Lloyd’s Algorithm is an algorithm to solve the K Means problem that is so ubiquitous it is often called the K Means algorithm, although we should distinguish the K Means problem from any particular algorithm used to solve it. Lloyd’s algorithm repeats the two alternating steps until convergence:

  1. Assign: For each datum \(x_n\), compute the distance between the datum and the \(K\) centroids. Assign the datum to the nearest centroid.
  2. Update centroids: For each cluster, set the centroid \(\mu_k = \frac{1}{|C_k|} \sum_{x_n \in C_k} x_n\) based on the previous assignments.

Theorem 1: Lloyd’s monotonically decreases the K Means objective until local convergence.

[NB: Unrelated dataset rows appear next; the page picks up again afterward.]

-- ==== Sys2Proof/Machine/Ops.lean ====
section
/-! DEFINITION. The named operations over the state that every family shares: the variant's counts,
signals, events, replies, sheets and counters. -/

namespace Sys2Proof.Machine

/-! ### The variant (R2) -/

/-- SYS_ID.PART (chapter 00). -/
def partOf : Variant → Nat
  | .zl9600 => 0x9600 | .zl9400 => 0x9400 | .zl9200 => 0x9200
/-- Active Nib lanes. -/
def nibLanes : Variant → Nat
  | .zl9600 => 128 | .zl9400 => 64 | .zl9200 => 32
/-- Spare Nibs as shipped. -/
def nibSpares : Variant → Nat
  | .zl9600 => 16 | .zl9400 => 8 | .zl9200 => 4
/-- Barrels enabled. -/
def barrelsOf : Variant → Nat
  | .zl9600 => 9 | .zl9400 => 5 | .zl9200 => 3
/-- Processing channels at a rate multiple. -/
def channelsAt (v : Variant) (mult : Nat) : Nat :=
  (match v with | .zl9600 => 2048 | .zl9400 => 1024 | .zl9200 => 512) / mult
/-- Mix buses. -/
def busesOf : Variant → Nat
  | .zl9600 => 256 | .zl9400 => 128 | .zl9200 => 64
/-- Matrix outputs. -/
def matricesOf : Variant → Nat
  | .zl9600 => 128 | .zl9400 => 64 | .zl9200 => 32
/-- Ligature sources, and sinks. -/
def ligSize : Variant → Nat
  | .zl9600 => 8192 | .zl9400 => 4096 | .zl9200 => 2048
/-- LIGSZ of CAPS1: sources = 1,024 × 2^LIGSZ. -/
def ligCode : Variant → Nat
  | .zl9600 => 3 | .zl9400 => 2 | .zl9200 => 1
/-- Network ports. -/
def netPorts : Variant → Nat
  | .zl9600 => 4 | .zl9400 => 2 | .zl9200 => 2
/-- Receive streams, and transmit streams. -/
def streamsOf : Variant → Nat
  | .zl9600 => 4096 | .zl9400 => 2048 | .zl9200 => 1024
/-- Network channels each way. -/
def netChannels : Variant → Nat
  | .zl9600 => 8192 | .zl9400 => 4096 | .zl9200 => 2048
/-- Serif ports. -/
def serifPorts : Variant → Nat
  | .zl9600 => 16 | .zl9400 => 16 | .zl9200 => 8
/-- Reservoir banks of 2 MiB. -/
def banksOf : Variant → Nat
  | .zl9600 => 24 | .zl9400 => 12 | .zl9200 => 6
/-- Whether XMI and Twin are present. -/
def hasXmi : Variant → Bool
  | .zl9200 => false | _ => true
/-- Whether the Twin unit is present. -/
def hasTwin : Variant → Bool
  | .zl9200 => false | _ => true
/-- Whether the ports run at 25G. -/
def has25G : Variant → Bool
  | .zl9200 => false | _ => true

/-- SYS_ID (R7). -/
def sysId (s : State) : Nat := partOf s.variant * 0x10000 + 0xB101

/-! ### Rates and times -/

/-- Fs_base in Hz. -/
def fsBase (s : State) : Nat := if s.stem.family = 0 then 48000 else 44100
/-- Fs_op in Hz. -/
def fsOp (s : State) : Nat := fsBase s * s.stem.mult
/-- The nominal Stem frequency in Hz (R34). -/
def stemHz (s : State) : Nat := 32768 * fsBase s
/-- NIB_CLK cycles per period (R41). -/
def budget (s : State) : Nat := 131072 / s.stem.mult
/-- The next period boundary after the present sample. -/
def nextBoundary (s : State) : Nat := down8 s.stem.ssi + 8
/-- The latest period boundary. -/
def lastBoundary (s : State) : Nat := down8 s.stem.ssi

/-! ### Modes -/

/-- The code of a mode (R135). -/
def modeCode : Mode → Nat
  | .held => 0 | .booting => 1 | .standby => 2 | .commission => 3 | .showing => 4 | .shadow => 5
  | .degraded => 6 | .maintenance => 7

/-- The mode of a code that MODE.SET can name. -/
def modeOf : Nat → Mode
  | 2 => .standby | 3 => .commission | 4 => .showing | 5 => .shadow | 6 => .degraded | 7 => .maintenance
  | 1 => .booting | _ => .held

/-- The mode against which commands are judged: during a wake, the mode that it returns to (R166). -/
def judgedMode (s : State) : Mode := if s.power.waking then s.power.enterFrom else s.power.mode

/-- The modes in which program audio flows (R136). -/
def audioMode : Mode → Bool
  | .showing | .degraded => true
  | _ => false

/-- SHOW, SHADOW and DEGRADED: the modes of full service (R77, R82, R86). -/
def fullMode : Mode → Bool
  | .showing | .shadow | .degraded => true
  | _ => false

/-! ### Statuses -/

/-- The code of a status (R718). -/
def statusCode : Status → Nat
  | .ok => 0 | .okWarn => 1 | .duplicate => 2 | .notReady => 0x10 | .unitAbsent => 0x11 | .capacity => 0x12
  | .role => 0x13 | .lifecycle => 0x14 | .mode => 0x15 | .seqConflict => 0x16 | .badLength => 0x17
  | .badOpcode => 0x18 | .badParam => 0x19 | .late => 0x1A | .busy => 0x1B | .poolEmpty => 0x1C
  | .locked => 0x1D | .twinFollower => 0x1E | .notLocked => 0x1F | .hushActive => 0x20

/-- OK and OK_WARN are the statuses with an effect (R210). -/
def succeeded : Status → Bool
  | .ok | .okWarn => true
  | _ => false

/-! ### Free values -/

/-- The next free value, and the state with its counter advanced. -/
def draw {α : Type} (f : Nat → α) (s : State) : α × State := (f s.draws, { s with draws := s.draws + 1 })

/-! ### Signals (R195, R196, R662, R731) -/

/-- A message for vector `v` can be sent now. -/
def vecOpen (p : Pcie) (v : Nat) : Bool :=
  p.msixEn && !p.fnMask && !p.vecMask.contains v && p.dstate = 0 && p.linkL0

/-- Send every pending vector that can be sent, once each. -/
def flushVectors (s : State) : State :=
  let p := s.host.pcie
  let go := p.pending.filter (fun v => vecOpen p v)
  { s with host := { s.host with pcie :=
      { p with pending := p.pending.filter (fun v => !vecOpen p v), sent := go.foldl (fun t v => tabMod 0 t v (· + 1)) p.sent } } }

/-- Traffic takes the link out of L1, and the vectors that waited for L0 are sent (R653, R731). -/
def leaveL1 (s : State) : State :=
  if s.host.pcie.inL1 then flushVectors { s with host := { s.host with pcie := { s.host.pcie with inL1 := false, linkL0 := true } } } else s

/-- The cause of MSI-X vector `v` arises: the message is sent, or its pending bit is set. -/
def signalVec (v : Nat) (s0 : State) : State :=
  let s := leaveL1 s0
  let p := s.host.pcie
  let p' := if vecOpen p v then { p with sent := tabMod 0 p.sent v (· + 1) }
            else { p with pending := if p.pending.contains v then p.pending else v :: p.pending }
  { s with host := { s.host with pcie := p' } }

/-- HSPI_IRQ bit `i` is set (R662). -/
def signalHspi (i : Nat) (s : State) : State :=
  { s with host := { s.host with hspiIrq := setBit s.host.hspiIrq i } }

/-- A status cause: its vector and its HSPI_IRQ bit together. -/
def signalBoth (v : Nat) (s : State) : State := signalHspi (v - 56) (signalVec v s)

/-- HOST_STATUS.STAGE changes, which signals vector 64 (R133). -/
def setStage (g : Stage) (s : State) : State :=
  if s.boot.stage = g then s else signalBoth 64 { s with boot := { s.boot with stage := g } }

/-! ### Inkwells -/

/-- Inkwell `n`. Inkwells 0 and 1 are bound to PCIe and HSPI permanently (R170). -/
def well (s : State) (n : Nat) : Inkwell :=
  tabGet (if n = 0 then { bind := .pcie, role := 5 } else if n = 1 then { bind := .hspi, role := 3 } else {}) s.ink.wells n

/-- Write Inkwell `n`. -/
def setWell (n : Nat) (w : Inkwell) (s : State) : State :=
  { s with ink := { s.ink with wells := tabPut (if n = 0 then { bind := .pcie, role := 5 } else if n = 1 then { bind := .hspi, role := 3 } else {}) s.ink.wells n w } }

/-- Change Inkwell `n`. -/
def modWell (n : Nat) (f : Inkwell → Inkwell) (s : State) : State := setWell n (f (well s n)) s

/-- A ring of Inkwell `n` turns non-empty; `ring` is its bit in INK_IRQ_EN (R195, R662). -/
def signalInk (n ring : Nat) (s : State) : State :=
  let w := well s n
  if !bit w.irqEn ring then s
  else match w.bind with
    | .pcie => signalVec n s
    | .hspi => if n < 8 then signalHspi n s else s
    | _ => s

/-- Set bit `i` of INK_ERR of Inkwell `n`, which signals vector 69 or HSPI_IRQ.INK_ERR (R196). -/
def inkErr (n i : Nat) (s : State) : State :=
  let s' := modWell n (fun w => { w with err := setBit w.err i }) s
  match (well s n).bind with
  | .pcie => signalVec 69 s'
  | .hspi => signalHspi 13 s'
  | _ => s'

/-- The credit of a client: the requests it may add (chapter 06). -/
def inkCredit (w : Inkwell) : Nat := 16 - (w.reqProd + 65536 - w.repCons) % 65536

/-! ### Records and frames (R172, R197) -/

/-- The bytes of a reply slot (R172). -/
def replySlot (r : Reply) : Bytes :=
  padTo 256 (le 2 r.opcode ++ le 2 r.seq ++ le 2 (statusCode r.status) ++ le 2 (b2n r.dup + 2 * b2n r.warn + 4 * b2n r.sheetGone) ++
    le 2 r.data.length ++ le 2 r.sheet ++ le 2 r.sheetLen ++ zeros 18 ++ r.data)

/-- The bytes of an event slot. -/
def eventSlot (e : EventRec) : Bytes :=
  padTo 128 (le 2 e.type ++ le 2 e.payload.length ++ le 4 e.evtSeq ++ le 8 e.ssi ++ e.payload)

/-- A session's message: TYPE, a reserved byte, SIZE, and the body (R197). -/
def frame (type : Nat) (body : Bytes) : Bytes := le 1 type ++ zeros 1 ++ le 2 body.length ++ body

/-- A reply's frame: the header, the inline data, and the bytes of its sheet. -/
def replyFrame (r : Reply) (sheet : Bytes) : Bytes := frame 1 ((replySlot r).take (32 + r.data.length) ++ sheet)

/-- An event's frame: the slot with its payload bytes. -/
def eventFrame (e : EventRec) : Bytes := frame 2 ((eventSlot e).take (16 + e.payload.length))

/-! ### Events (R194, R231, R232) -/

/-- Append records to an Inkwell's event ring; a session's are sent on a standing connection. -/
def appendEvents (w : Inkwell) (l : List EventRec) : Inkwell :=
  let slots := l.zipIdx.foldl (fun t e => tabPut none t ((w.evtProd + e.2) % 32) (some e.1)) w.evtSlots
  { w with events := w.events ++ l, evtSlots := slots, evtProd := (w.evtProd + l.length) % 65536, evtSeq := w.evtSeq + l.length,
           out := if w.bind = .net ∧ w.connected then l.map eventFrame else w.out }

/-- A session's oldest record leaves a full ring while its connection stands (log 5). -/
def makeRoom (w : Inkwell) : Inkwell :=
  if w.bind = .net ∧ w.connected then
    { w with events := w.events.drop (w.events.length - 30),
             evtCons := (w.evtCons + (w.events.length - 30)) % 65536 }
  else w

/-- Write one event to a client's ring. A full ring discards it; while discarded events wait to be
reported, an EVENTS_LOST record precedes it, and both need room (R194). A record that has been written
to a standing connection leaves room for the next one (log 5). -/
def pushEvent (n type ssi : Nat) (payload : Bytes) (s : State) : State :=
  let w := makeRoom (well s n)
  let room := 32 - w.events.length
  let need := if w.lost = 0 then 1 else 2
  if room < need then
    setWell n { w with evtLost := w.evtLost + 1, lost := w.lost + 1, evtSeq := w.evtSeq + 1 } s
  else
    let l := if w.lost = 0 then [{ type := type, evtSeq := w.evtSeq + 1, ssi := ssi, payload := payload }]
      else [{ type := 1, evtSeq := w.evtSeq + 1, ssi := ssi, payload := le 4 w.lost },
            { type := type, evtSeq := w.evtSeq + 2, ssi := ssi, payload := payload }]
    let s' := setWell n { appendEvents w l with lost := 0 } s
    if w.events.isEmpty then signalInk n 1 s' else s'

/-- The Inkwells in number order. -/
def wellNumbers : List Nat := List.range 64

/-- Client `n` subscribes to the group of event `type` (R231). -/
def subscribes (s : State) (type n : Nat) : Bool :=
  (well s n).bind ≠ .unbound && bit (well s n).mask (type / 256)

/-- Raise an event: every subscriber of its group receives it, with SSI `ssi`. -/
def raiseAt (ssi type : Nat) (payload : Bytes) (s : State) : State :=
  (wellNumbers.filter (subscribes s type)).foldl (fun t n => pushEvent n type ssi payload t) s

/-- Raise an event now. -/
def raise (type : Nat) (payload : Bytes) (s : State) : State := raiseAt s.stem.ssi type payload s

/-- Deliver an event to one client whatever its mask (R232). An internal client has no Inkwell. -/
def raiseTo (n ssi type : Nat) (payload : Bytes) (s : State) : State :=
  if n < 64 && (well s n).bind ≠ .unbound then pushEvent n type ssi payload s else s

/-! ### Sheets (R182 to R187) -/

/-- Who holds sheet `h`. -/
def holderOf (s : State) (h : Nat) : Holder := tabGet .free s.ink.holders h

/-- Pass sheet `h` to a party. -/
def setHolder (h : Nat) (p : Holder) (s : State) : State :=
  { s with ink := { s.ink with holders := tabPut .free s.ink.holders h p } }

/-- A poisoned word of Reservoir, by its address ÷ 8, whose row Retouch has not retired (R545, R592). -/
def poisonOpen (s : State) (w : Nat) : Bool :=
  !s.rt.repairs.any (fun r => r.region = (w - 0x2000000) / 262144 && r.row = (w - 0x2000000) % 262144 / 128 && r.spare ≠ 0xFF)

/-- A sheet holds an uncorrectable word among its first `n` bytes. -/
def sheetPoisoned (s : State) (h n : Nat) : Bool :=
  s.feed.poison.any (fun w => 0x2000000 + h * 512 ≤ w && w < 0x2000000 + h * 512 + (n + 7) / 8)

/-- The free sheets that are withheld from their pool: they hold a poisoned word in a row that is not yet retired (R545). -/
def withheld (s : State) : List Nat :=
  (((s.feed.poison.filter (fun w => 0x2000000 ≤ w && w < 0x2100000 && poisonOpen s w)).map (fun w => (w - 0x2000000) / 512)).dedup).filter
    (fun h => holderOf s h = .free)

/-- The shared sheets that are free. -/
def sharedFree (s : State) : Nat :=
  1792 - (s.ink.holders.filter (fun e => e.1 < 1792)).length - ((withheld s).filter (· < 1792)).length

/-- The reserve sheets of client `n` that are free. -/
def reserveFree (s : State) (n : Nat) : Nat :=
  4 - (s.ink.holders.filter (fun e => 1792 + 4 * n ≤ e.1 && e.1 < 1796 + 4 * n)).length -
    ((withheld s).filter (fun h => 1792 + 4 * n ≤ h && h < 1796 + 4 * n)).length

Proof: First, note that \(L(\{C_k\}) \geq 0\) because \(\lvert \lvert x_n - \mu_k \lvert \lvert^2 \geq 0\) and the sum of nonnegative terms is itself nonnegative. This means the objective function \(L(\{C_k\})\) cannot be lowered indefinitely.

We show that each step cannot increase the loss.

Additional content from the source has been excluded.